GamanJS uses a structured packet format to ensure reliable communication over streams:

[HEADER: payload size][TYPE][PAYLOAD]

Structure Breakdown

  • HEADER (4 bytes) Unsigned 32-bit integer (Big Endian) representing the total size of:

    TYPE + PAYLOAD
    
  • TYPE (1 byte) Indicates how the payload should be interpreted:

    0 = JSON
    1 = Text (UTF-8 string)
    2 = Buffer (raw binary)
    
  • PAYLOAD (N bytes) The actual data content


Example

[00000015][00][{"hello":"world"}]
  • 00000015 → total size (21 bytes)
  • 00 → type JSON
  • rest → JSON payload

Why This Matters

IPC and sockets are stream-based, meaning:

  • data can arrive in chunks
  • messages can be split or combined

This framing system ensures:

  • complete message reconstruction
  • correct parsing of multiple messages
  • safe handling of binary data

Notes

  • Always read the first 4 bytes to determine message length
  • Then read 1 byte for type
  • Then read the remaining payload
  • Multiple packets may exist in a single stream chunk

Client Examples

Bun

Bun.connect({
	unix: '/tmp/gaman.sock',
	socket: {
		open(socket) {
			socket.write(JSON.stringify({
				hello: "from bun"
			}));
		},
		data(socket, data) {
			console.log(data.toString());
		}
	}
});

Node.js (JavaScript)

import net from "net";

const client = net.createConnection({
	path: "/tmp/gaman.sock"
});

client.on("connect", () => {
	client.write(JSON.stringify({
		hello: "from node"
	}));
});

client.on("data", (data) => {
	console.log(data.toString());
});

client.on("end", () => {
	console.log("disconnected");
});

Java

import java.io.OutputStream;
import java.net.Socket;

public class IPCClient {
    public static void main(String[] args) throws Exception {
        Socket socket = new Socket("localhost", 0); // placeholder (Unix socket needs library)

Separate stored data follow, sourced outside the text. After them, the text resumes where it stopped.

-- ==== Sys2Proof/Laws/Config.lean ====
section
/-! SUPPORT. What R7 says of a configuration, and the roots and ROM constants of R10, R26 and R121 as elements of the field of
residues of each modulus. -/

namespace Sys2Proof

open Machine (unityRoot HalfRoot)

/-! ### Powers modulo a number -/

theorem powModFrom_eq (m : Nat) : ∀ fuel b e r, e < 2 ^ fuel → powModFrom fuel b e m r = r * b ^ e % m
  | 0, b, e, r, h => by
    obtain rfl : e = 0 := by simpa using h
    simp [powModFrom]
  | fuel + 1, b, e, r, h => by
    rw [pow_succ] at h
    rw [powModFrom, powModFrom_eq m fuel _ _ _ (by omega)]
    have key : ∀ n, (b * b % m) ^ n ≡ b ^ (2 * n) [MOD m] := fun n => by
      rw [pow_mul, pow_two]
      exact (Nat.mod_modEq _ _).pow n
    split
    · rename_i he
      change _ ≡ _ [MOD m]
      refine ((Nat.mod_modEq _ _).mul (key _)).trans ?_
      rw [mul_assoc, ← pow_succ', show 2 * (e / 2) + 1 = e by omega]
    · refine Nat.ModEq.trans ((Nat.ModEq.refl r).mul (key _)) ?_
      rw [show 2 * (e / 2) = e by omega]

/-- `powMod` is the power modulo m. -/
theorem powMod_eq (b e m : Nat) : powMod b e m = b ^ e % m := by
  rw [powMod, powModFrom_eq _ _ _ _ _ (Nat.lt_log2_self), one_mul]

namespace Config

variable (c : Config) (k : Modulus)

/-! ### The constraints of R6 and R7 -/

theorem prime : (c.p k).Prime := (c.legal.modulus k).prime

theorem odd : c.p k % 2 = 1 := (c.legal.modulus k).odd

theorem p_lt : c.p k < 2 ^ 63 := (c.legal.modulus k).lt

theorem p_pos : 0 < c.p k := (c.prime k).pos

theorem two_lt_p : 2 < c.p k := by
  have := (c.prime k).two_le
  have := c.odd k
  omega

theorem nmax_ge : 3 ≤ c.logNmax := c.legal.nmax_ge

theorem nmax_le : c.logNmax ≤ 63 := c.legal.nmax_le

theorem ncap_le_nmax : c.logNcap ≤ c.logNmax := c.legal.ncap_le

theorem thresh_pos : 1 ≤ c.logThresh := c.legal.thresh_ge

theorem thresh_lt : c.logThresh < 64 := c.legal.logThresh_lt

theorem ncap_le : c.ncap ≤ 2 ^ 63 := Nat.pow_le_pow_right (by norm_num) (c.ncap_le_nmax.trans c.nmax_le)

theorem ncap_pos : 0 < c.ncap := Nat.two_pow_pos _

theorem twcap_le : c.twcap ≤ c.ncap := Nat.pow_le_pow_right (by norm_num) (min_le_right _ _)

theorem p_ne {j : Modulus} (h : j ≠ k) : c.p j ≠ c.p k := by
  have h1 := c.legal.distinct01
  have h2 := c.legal.distinct02
  have h3 := c.legal.distinct12
  cases j <;> cases k <;> first | exact absurd rfl h | assumption | exact Ne.symm ‹_›

theorem coprime {j : Modulus} (h : j ≠ k) : (c.p j).Coprime (c.p k) :=
  (Nat.coprime_primes (c.prime j) (c.prime k)).2 (c.p_ne k h)

/-- R7 (f): three times the product of the primes fits 192 bits. -/
theorem three_ppp_lt : 3 * c.ppp < 2 ^ 192 := by
  have h : c.p .m0 * c.p .m1 * c.p .m2 ≤ 2 ^ 63 * 2 ^ 63 * 2 ^ 63 :=
    Nat.mul_le_mul (Nat.mul_le_mul (c.p_lt _).le (c.p_lt _).le) (c.p_lt _).le
  rw [ppp]
  omega

/-! ### The field of residues -/

/-- The residues modulo `P[k]`. -/
abbrev F : Type := ZMod (c.p k)

theorem fact : Fact (c.p k).Prime := ⟨c.prime k⟩

theorem nat_eq_of_cast {a b : Nat} (ha : a < c.p k) (hb : b < c.p k) (h : (a : c.F k) = b) : a = b := by
  have := (ZMod.natCast_eq_natCast_iff a b (c.p k)).1 h
  rwa [Nat.ModEq, Nat.mod_eq_of_lt ha, Nat.mod_eq_of_lt hb] at this

theorem mod_eq_iff (a b : Nat) : a % c.p k = b % c.p k ↔ (a : c.F k) = b :=
  (ZMod.natCast_eq_natCast_iff a b (c.p k)).symm

theorem cast_p : (c.p k : c.F k) = 0 := ZMod.natCast_self _

theorem cast_mod (a : Nat) : ((a % c.p k : Nat) : c.F k) = a := ZMod.natCast_mod _ _

theorem two_ne : (2 : c.F k) ≠ 0 := by
  intro h
  have h' : ((2 : Nat) : c.F k) = 0 := by exact_mod_cast h
  rw [ZMod.natCast_eq_zero_iff] at h'
  exact absurd (Nat.le_of_dvd (by norm_num) h') (by have := c.two_lt_p k; omega)

/-- `2^(-64)` modulo `P[k]` (R14). -/
def ri : c.F k := (2 ^ 64)⁻¹

theorem radix_ne : (2 ^ 64 : c.F k) ≠ 0 := by
  have := c.fact k
  exact pow_ne_zero _ (c.two_ne k)

theorem radix_mul_ri : (2 ^ 64 : c.F k) * c.ri k = 1 := by
  have := c.fact k
  exact mul_inv_cancel₀ (c.radix_ne k)

theorem ri_mul_radix : c.ri k * (2 ^ 64 : c.F k) = 1 := by rw [mul_comm, radix_mul_ri]

/-- An equation may be scaled by the radix. -/
theorem mul_radix_inj {a b : c.F k} : a * 2 ^ 64 = b * 2 ^ 64 ↔ a = b := by
  have := c.fact k
  exact mul_left_inj' (c.radix_ne k)

/-- The canonical Montgomery word of a natural. -/
theorem mont_eq (a : Nat) : c.mont k a = a * 2 ^ 64 % c.p k := by rw [mont, radix, Nat.mul_comm]

theorem one_eq : c.one k = 2 ^ 64 % c.p k := by rw [one, radix]

theorem mont_lt (a : Nat) : c.mont k a < c.p k := Nat.mod_lt _ (c.p_pos k)

theorem cast_mont (a : Nat) : (c.mont k a : c.F k) = a * 2 ^ 64 := by
  rw [mont, cast_mod, mul_comm _ ((2 : c.F k) ^ 64)]
  push_cast
  rfl

theorem inverse_lt (a : Nat) : c.inverse k a < c.p k := by
  rw [inverse, powMod_eq]
  exact Nat.mod_lt _ (c.p_pos k)

theorem cast_inverse (a : Nat) : (c.inverse k a : c.F k) = (a : c.F k)⁻¹ := by
  have := c.fact k
  have h2 := c.two_lt_p k
  rw [inverse, powMod_eq, cast_mod, Nat.cast_pow]
  by_cases h : (a : c.F k) = 0
  · rw [h, inv_zero, zero_pow (by omega)]
  · refine eq_inv_of_mul_eq_one_left ?_
    rw [← pow_succ, show c.p k - 2 + 1 = c.p k - 1 by omega]
    exact ZMod.pow_card_sub_one_eq_one h

/-! ### Roots of unity (R121) -/

/-- `ω_L`, `L = 2^l`, as a residue. -/
def rootF (l : Nat) : c.F k := ((unityRoot c k l : Nat) : c.F k)

theorem cast_root_half : ((c.root k : Nat) : c.F k) ^ 2 ^ (c.logNmax - 1) = -1 := by
  have h := (c.legal.modulus k).root_half
  have h1 : (((c.root k ^ 2 ^ (c.logNmax - 1) % c.p k : Nat)) : c.F k) = ((c.p k - 1 : Nat) : c.F k) := congrArg _ h
  rw [cast_mod, Nat.cast_pow, Nat.cast_sub (c.p_pos k), cast_p] at h1
  rw [h1]
  norm_num

theorem rootF_zero : c.rootF k 0 = 1 := by
  rw [rootF, unityRoot, Nat.sub_zero, Nat.cast_pow]
  obtain ⟨n, hn⟩ : ∃ n, c.logNmax = n + 1 := ⟨c.logNmax - 1, by have := c.nmax_ge; omega⟩
  have h := c.cast_root_half k
  rw [hn, Nat.add_sub_cancel] at h
  rw [hn, pow_succ, pow_mul, h]
  norm_num

theorem rootF_sq {l : Nat} (h : l + 1 ≤ c.logNmax) : c.rootF k (l + 1) ^ 2 = c.rootF k l := by
  rw [rootF, rootF, unityRoot, unityRoot, Nat.cast_pow, Nat.cast_pow, ← pow_mul, ← pow_succ,
    show c.logNmax - (l + 1) + 1 = c.logNmax - l by omega]

theorem rootF_half {l : Nat} (h : l ≤ c.logNmax) : HalfRoot (c.rootF k l) l := by
  intro hl
  rw [rootF, unityRoot, Nat.cast_pow, ← pow_mul, ← pow_add, show c.logNmax - l + (l - 1) = c.logNmax - 1 by omega,
    cast_root_half]

theorem rootF_ne {l : Nat} (h : l ≤ c.logNmax) : c.rootF k l ≠ 0 := by
  have := c.fact k
  intro h0
  have h1 := (c.rootF_half k h).full fun hl => by rw [hl, rootF_zero]
  rw [h0, zero_pow (by positivity)] at h1
  exact zero_ne_one h1

/-- `ω_L^(-1)`. -/
def rootIF (l : Nat) : c.F k := (c.rootF k l)⁻¹

theorem rootIF_mul {l : Nat} (h : l ≤ c.logNmax) : c.rootIF k l * c.rootF k l = 1 := by
  have := c.fact k
  exact inv_mul_cancel₀ (c.rootF_ne k h)

theorem rootIF_zero : c.rootIF k 0 = 1 := by
  have := c.fact k
  rw [rootIF, rootF_zero, inv_one]

theorem rootIF_sq {l : Nat} (h : l + 1 ≤ c.logNmax) : c.rootIF k (l + 1) ^ 2 = c.rootIF k l := by
  have := c.fact k
  rw [rootIF, rootIF, inv_pow, rootF_sq c k h]

theorem rootIF_half {l : Nat} (h : l ≤ c.logNmax) : HalfRoot (c.rootIF k l) l := by
  have := c.fact k
  intro hl
  rw [rootIF, inv_pow, c.rootF_half k h hl, inv_neg, inv_one]

theorem rootF_full {l : Nat} (h : l ≤ c.logNmax) : c.rootF k l ^ 2 ^ l = 1 :=
  (c.rootF_half k h).full fun hl => by rw [hl, rootF_zero]

/-- `ω_L^(-j) = ω_L^(L-j)`. -/
theorem rootIF_pow {l j : Nat} (h : l ≤ c.logNmax) (hj : j ≤ 2 ^ l) : c.rootIF k l ^ j = c.rootF k l ^ (2 ^ l - j) := by
  have := c.fact k
  rw [rootIF, inv_pow, eq_comm]
  refine eq_inv_of_mul_eq_one_left ?_
  rw [← pow_add, Nat.sub_add_cancel hj, rootF_full c k h]

theorem cast_omegaPlain (l : Nat) : (c.omegaPlain k l : c.F k) = c.rootF k l := by
  rw [omegaPlain, powMod_eq, cast_mod, rootF, unityRoot, root, Params.root]

/-! ### The ROM (R10, R26) -/

theorem cast_one : (c.one k : c.F k) = 2 ^ 64 := by
  rw [one, cast_mod]
  push_cast
  rfl

theorem one_lt : c.one k < c.p k := Nat.mod_lt _ (c.p_pos k)

theorem cast_r2 : (c.r2 k : c.F k) = 2 ^ 64 * 2 ^ 64 := by
  rw [r2, cast_mod]
  push_cast
  norm_num

theorem r2_lt : c.r2 k < c.p k := Nat.mod_lt _ (c.p_pos k)

theorem cast_rootm : (c.rootm k : c.F k) = (c.root k : Nat) * 2 ^ 64 := cast_mont ..

theorem cast_rootim : (c.rootim k : c.F k) = ((c.root k : Nat) : c.F k)⁻¹ * 2 ^ 64 := by
  rw [rootim, cast_mont, cast_inverse]

theorem cast_w4 : (c.w4 k : c.F k) = c.rootF k 2 * 2 ^ 64 := by rw [w4, cast_mont, cast_omegaPlain]

theorem cast_w4i : (c.w4i k : c.F k) = c.rootIF k 2 * 2 ^ 64 := by
  rw [w4i, cast_mont, cast_inverse, cast_omegaPlain, rootIF]

theorem cast_w8 : (c.w8 k : c.F k) = c.rootF k 3 * 2 ^ 64 := by rw [w8, cast_mont, cast_omegaPlain]

theorem cast_w8c : (c.w8c k : c.F k) = c.rootF k 3 ^ 3 * 2 ^ 64 := by
  rw [w8c, cast_mont, powMod_eq, cast_mod, Nat.cast_pow, cast_omegaPlain]

theorem cast_w8i : (c.w8i k : c.F k) = c.rootIF k 3 * 2 ^ 64 := by
  rw [w8i, cast_mont, cast_inverse, cast_omegaPlain, rootIF]

theorem cast_w8ic : (c.w8ic k : c.F k) = c.rootIF k 3 ^ 3 * 2 ^ 64 := by
  rw [w8ic, cast_mont, powMod_eq, cast_mod, Nat.cast_pow, cast_inverse, cast_omegaPlain, rootIF]

/-- `NPRIME·p ≡ -1 (mod 2^64)`. -/
theorem nprime_mul : (c.nprime k * c.p k + 1) % 2 ^ 64 = 0 := by
  have hcop : (c.p k).Coprime (2 ^ 64) := by
    exact Nat.Coprime.pow_right _ (Nat.Coprime.symm ((Nat.coprime_primes Nat.prime_two (c.prime k)).2
      (by have := c.two_lt_p k; omega)))
  have htot : c.p k ^ 2 ^ 63 ≡ 1 [MOD 2 ^ 64] := by
    have := Nat.ModEq.pow_totient hcop
    rwa [Nat.totient_prime_pow_succ Nat.prime_two, Nat.add_one_sub_one, mul_one] at this
  have hq : powMod (c.p k) (2 ^ 63 - 1) (2 ^ 64) * c.p k ≡ 1 [MOD 2 ^ 64] := by
    rw [powMod_eq]
    refine ((Nat.mod_modEq _ _).mul_right _).trans ?_
    rwa [← pow_succ, Nat.sub_add_cancel (Nat.one_le_two_pow)]
  have hlt : powMod (c.p k) (2 ^ 63 - 1) (2 ^ 64) < 2 ^ 64 := by
    rw [powMod_eq]
    exact Nat.mod_lt _ (by norm_num)
  rw [nprime, radix]
  generalize powMod (c.p k) (2 ^ 63 - 1) (2 ^ 64) = q at hq hlt
  refine Nat.mod_eq_zero_of_dvd ?_
  have h1 : ((2 ^ 64 - q) % 2 ^ 64 * c.p k + 1) + q * c.p k ≡ 1 + 0 [MOD 2 ^ 64] := by
    have : (2 ^ 64 - q) % 2 ^ 64 * c.p k + 1 + q * c.p k ≡ (2 ^ 64 - q) * c.p k + 1 + q * c.p k [MOD 2 ^ 64] :=
      ((((Nat.mod_modEq _ _).mul_right _).add_right _).add_right _)
    refine this.trans ?_
    rw [show (2 ^ 64 - q) * c.p k + 1 + q * c.p k = 1 + 2 ^ 64 * c.p k by
      rw [add_right_comm, ← add_mul, Nat.sub_add_cancel hlt.le, add_comm]]
    exact (Nat.ModEq.refl 1).add ((Nat.modEq_zero_iff_dvd).2 ⟨_, rfl⟩)
  have h2 : (2 ^ 64 - q) % 2 ^ 64 * c.p k + 1 ≡ 0 [MOD 2 ^ 64] :=
    Nat.ModEq.add_right_cancel (hq.trans (by rfl : (1 : Nat) ≡ 1 [MOD 2 ^ 64])) (by rw [zero_add]; exact h1)
  exact (Nat.modEq_zero_iff_dvd).1 h2

theorem mi_lt : c.mi k < 2 ^ 126 := by
  have h0 := c.p_lt .m0
  have h1 := c.p_lt .m1
  have h2 := c.p_lt .m2
  have e : (2 : Nat) ^ 126 = 2 ^ 63 * 2 ^ 63 := by norm_num
  rw [e]
  cases k
  · exact Nat.mul_lt_mul'' h1 h2
  · exact Nat.mul_lt_mul'' h0 h2
  · exact Nat.mul_lt_mul'' h0 h1

/-! ### The entries of a modulus descriptor (R26) -/

theorem descriptor_zero : c.descriptor k 0 = c.p k := rfl
theorem descriptor_one : c.descriptor k 1 = c.r2 k := rfl
theorem descriptor_two : c.descriptor k 2 = c.nprime k := rfl
theorem descriptor_three : c.descriptor k 3 = c.one k := rfl
theorem descriptor_four : c.descriptor k 4 = c.rootm k := rfl
theorem descriptor_five : c.descriptor k 5 = c.rootim k := rfl
theorem descriptor_six : c.descriptor k 6 = c.w4 k := rfl
theorem descriptor_seven : c.descriptor k 7 = c.w4i k := rfl
theorem descriptor_eight : c.descriptor k 8 = c.w8 k := rfl
theorem descriptor_nine : c.descriptor k 9 = c.w8c k := rfl
theorem descriptor_ten : c.descriptor k 10 = c.w8i k := rfl
theorem descriptor_eleven : c.descriptor k 11 = c.w8ic k := rfl
theorem descriptor_twelve : c.descriptor k 12 = c.inv k := rfl
theorem descriptor_thirteen : c.descriptor k 13 = c.mi k % radix := rfl
theorem descriptor_fourteen : c.descriptor k 14 = c.mi k / radix := rfl
theorem descriptor_fifteen : c.descriptor k 15 = 0 := rfl

/-- Every entry of a modulus descriptor fits a word (R26). -/
theorem descriptor_lt (j : Nat) : c.descriptor k j < 2 ^ 64 := by
  have hp : c.p k < 2 ^ 64 := (c.p_lt k).trans (by norm_num)
  have hm : ∀ a, c.mont k a < 2 ^ 64 := fun a => (c.mont_lt k a).trans hp
  have hi := c.mi_lt k
  unfold descriptor
  split
  · exact hp
  · exact (c.r2_lt k).trans hp
  · exact Nat.mod_lt _ (by norm_num)
  · exact (c.one_lt k).trans hp
  · exact hm _
  · exact hm _
  · exact hm _
  · exact hm _
  · exact hm _
  · exact hm _
  · exact hm _
  · exact hm _
  · exact (c.inverse_lt k _).trans hp
  · exact Nat.mod_lt _ (by norm_num)
  · rw [radix, Nat.div_lt_iff_lt_mul (by norm_num)]
    exact hi.trans (by norm_num)
  · norm_num

end Config

end Sys2Proof
end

        OutputStream out = socket.getOutputStream();
        String json = "{\"hello\":\"from java\"}";
        out.write(json.getBytes());
        out.flush();

        socket.close();
    }
}

Note: Native Unix socket support in Java requires additional libraries such as junixsocket.


Notes

  • IPC is stream-based (not strict request-response)
  • Multiple messages may arrive in a single chunk
  • Use ctx.body() for maximum performance
  • JSON parsing is optional

Status

IPC is currently in preview and may evolve in future releases.